Exercise goal → Below are some entries; state how many of their lines contain the word "stuckNotAlive", with nothing else in the reply.

[Stored items]
☆ ☆ ☆ ☆ ☆
-- ==== Sys2Proof/Machine/Events.lean ====
section
/-! DEFINITION. The events of the block (R247, R248, R250) and of its lifecycle (R271 to R275), one atomic event at a
boundary. -/

namespace Sys2Proof.Machine

/-- A word that matches no row of the opcode map: `IllegalCommand`, and only `S.status` and `S.result` change (R246). -/
def illegalCommand (s : State) : Host.Outcome State Fault Refusal := commandEnds (.raised .illegalCommand s)

/-- One command word, decoded and executed to completion (R70, R78). -/
def runCommand (w : Word) (s : State) : Host.Outcome State Fault Refusal :=
  match decode w with
  | .ok i => exec i s
  | .error _ => illegalCommand s

/-- WORKER_RUN, where it is enabled: the slot is cleared, then one sample pass (R247). -/
def workerRun (s : State) : State := samplePass { s with pending := false }

/-- IRQ_EDGE, where it is enabled: `Schedule(0)` and nothing else (R248). -/
def irqEdge (s : State) : State := s.schedule 0

/-- INIT's defaults (R272): every element at its reset value, not yet alive. -/
def initDefaults (s : State) : State :=
  { s with
    alive := false
    opf := s.cfg.opfReset
    intsrs := s.cfg.intsrsReset
    enabled := false
    delay := s.cfg.delayReset
    debug := false
    lastZone := s.cfg.lastZoneReset
    th := s.cfg.thReset
    tl := s.cfg.tlReset
    calRef := s.cfg.calRefReset
    pol := s.cfg.polReset
    calHighDone := false
    calLowDone := false
    irqAttached := false
    irqHandle := none
    pending := false
    result := 0
    status := 0 }

/-- The shadows re-seeded to the device's values after the soft reset (R272). -/
def reseedShadows (s : State) : State := { s with opf := s.cfg.opfReset, intsrs := s.cfg.intsrsReset }

/-- INIT's identity check (R272, R273). -/
def checkIdentity (s : State) : Res Unit :=
  (readByte s.cfg.addrId s).andThen fun b s =>
    if b = s.cfg.idValue then .done () s else .raised .identityMismatch s

/-- INIT from the soft-reset write on (R272). -/
def initSequence (s : State) : Res Unit :=
  (memWrite s.cfg.addrSrst [s.cfg.srstValue] s).andThen fun _ s =>
  (checkIdentity (reseedShadows s)).andThen fun _ s =>
  (setModePd s).andThen fun _ s =>
  .done () { s with alive := true }

/-- INIT (R272). Where it raises, `alive` stays false (R273), and the error's code is in `S.status` as `raise` says
(R16). DEDUCED, unsafe (log 7): R16 speaks of a command. -/
def initEvent (s : State) : State :=
  match initSequence (initDefaults s) with
  | .done _ s => s
  | .raised e s => s.raise e

/-- "All state, including calibration, is lost" (R275, R256): every element takes a free value, of which only the bounds
hold that the rules state for every state (I1 and I2 of R39, R34, R240). DESIGN CHOICE, safe (log 17). -/
def State.lose (s : State) : State :=
  { s with
    opf := (Config.lostState s.env.draws).opf
    intsrs := (Config.lostState s.env.draws).intsrs
    enabled := (Config.lostState s.env.draws).enabled
    delay := clampDelay s.cfg (Config.lostState s.env.draws).delay
    debug := (Config.lostState s.env.draws).debug
    lastZone := (Config.lostState s.env.draws).lastZone
    th := (Config.lostState s.env.draws).th
    tl := (Config.lostState s.env.draws).tl
    calRef := (Config.lostState s.env.draws).calRef.signExtend 16
    pol := (Config.lostState s.env.draws).pol
    calHighDone := (Config.lostState s.env.draws).calHighDone
    calLowDone := (Config.lostState s.env.draws).calLowDone
    irqAttached := false
    irqHandle := none
    pending := false
    result := (Config.lostState s.env.draws).result
    status := BitVec.ofNat 8 (Config.lostState s.env.draws).status.val
    env := s.env.drawn }

/-- DETACH (R275): the slot is drained, the line released, the life of the block ended, and its state lost. -/
def detachEvent (s : State) : State := { (detachIfAttached s.cancelAndWait).lose with alive := false }

/-- One event of a block that is alive (R250). An event that is not enabled is not taken and changes nothing: an edge
with no line attached is lost (R248), a worker run needs an armed slot (R247), nothing resets a block that is alive
(R271). DEDUCED, safe (log 11): it uses up its place in the list of events. -/
def takeEvent (e : Event) (s : State) : Host.Outcome State Fault Refusal :=
  match e with
  | .command w => runCommand w s
  | .workerRun => .next (if s.pending then workerRun s else s)
  | .irqEdge => .next (if s.irqAttached then irqEdge s else s)
  | .init => .next s
  | .detach => .next (detachEvent s)

/-- One event offered to a block that is not alive (R38, R273, R274): INIT attaches it again, a command is not taken,
and for the rest it has no step (log 6). -/
def offerToDead (e : Event) (s : State) : Host.Outcome State Fault Refusal :=
  match e with
  | .init => .next (initEvent s)
  | .command _ => .refused .commandNotTaken
  | .workerRun => .fault .stuckNotAlive
  | .irqEdge => .fault .stuckNotAlive
  | .detach => .fault .stuckNotAlive

/-- One event boundary. -/
def atBoundary (e : Event) (s : State) : Host.Outcome State Fault Refusal :=
  if s.alive then takeEvent e s else offerToDead e s

/-- The state in which a command word is the next event of a block that is alive: the host presents it on the command
port (R70). -/
def State.presentCommand (s : State) (w : Word) : State :=
  { s with alive := true, env := { s.env with events := .command w :: s.env.events } }

end Sys2Proof.Machine
end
☆ ☆ ☆ ☆ ☆
Your response → 3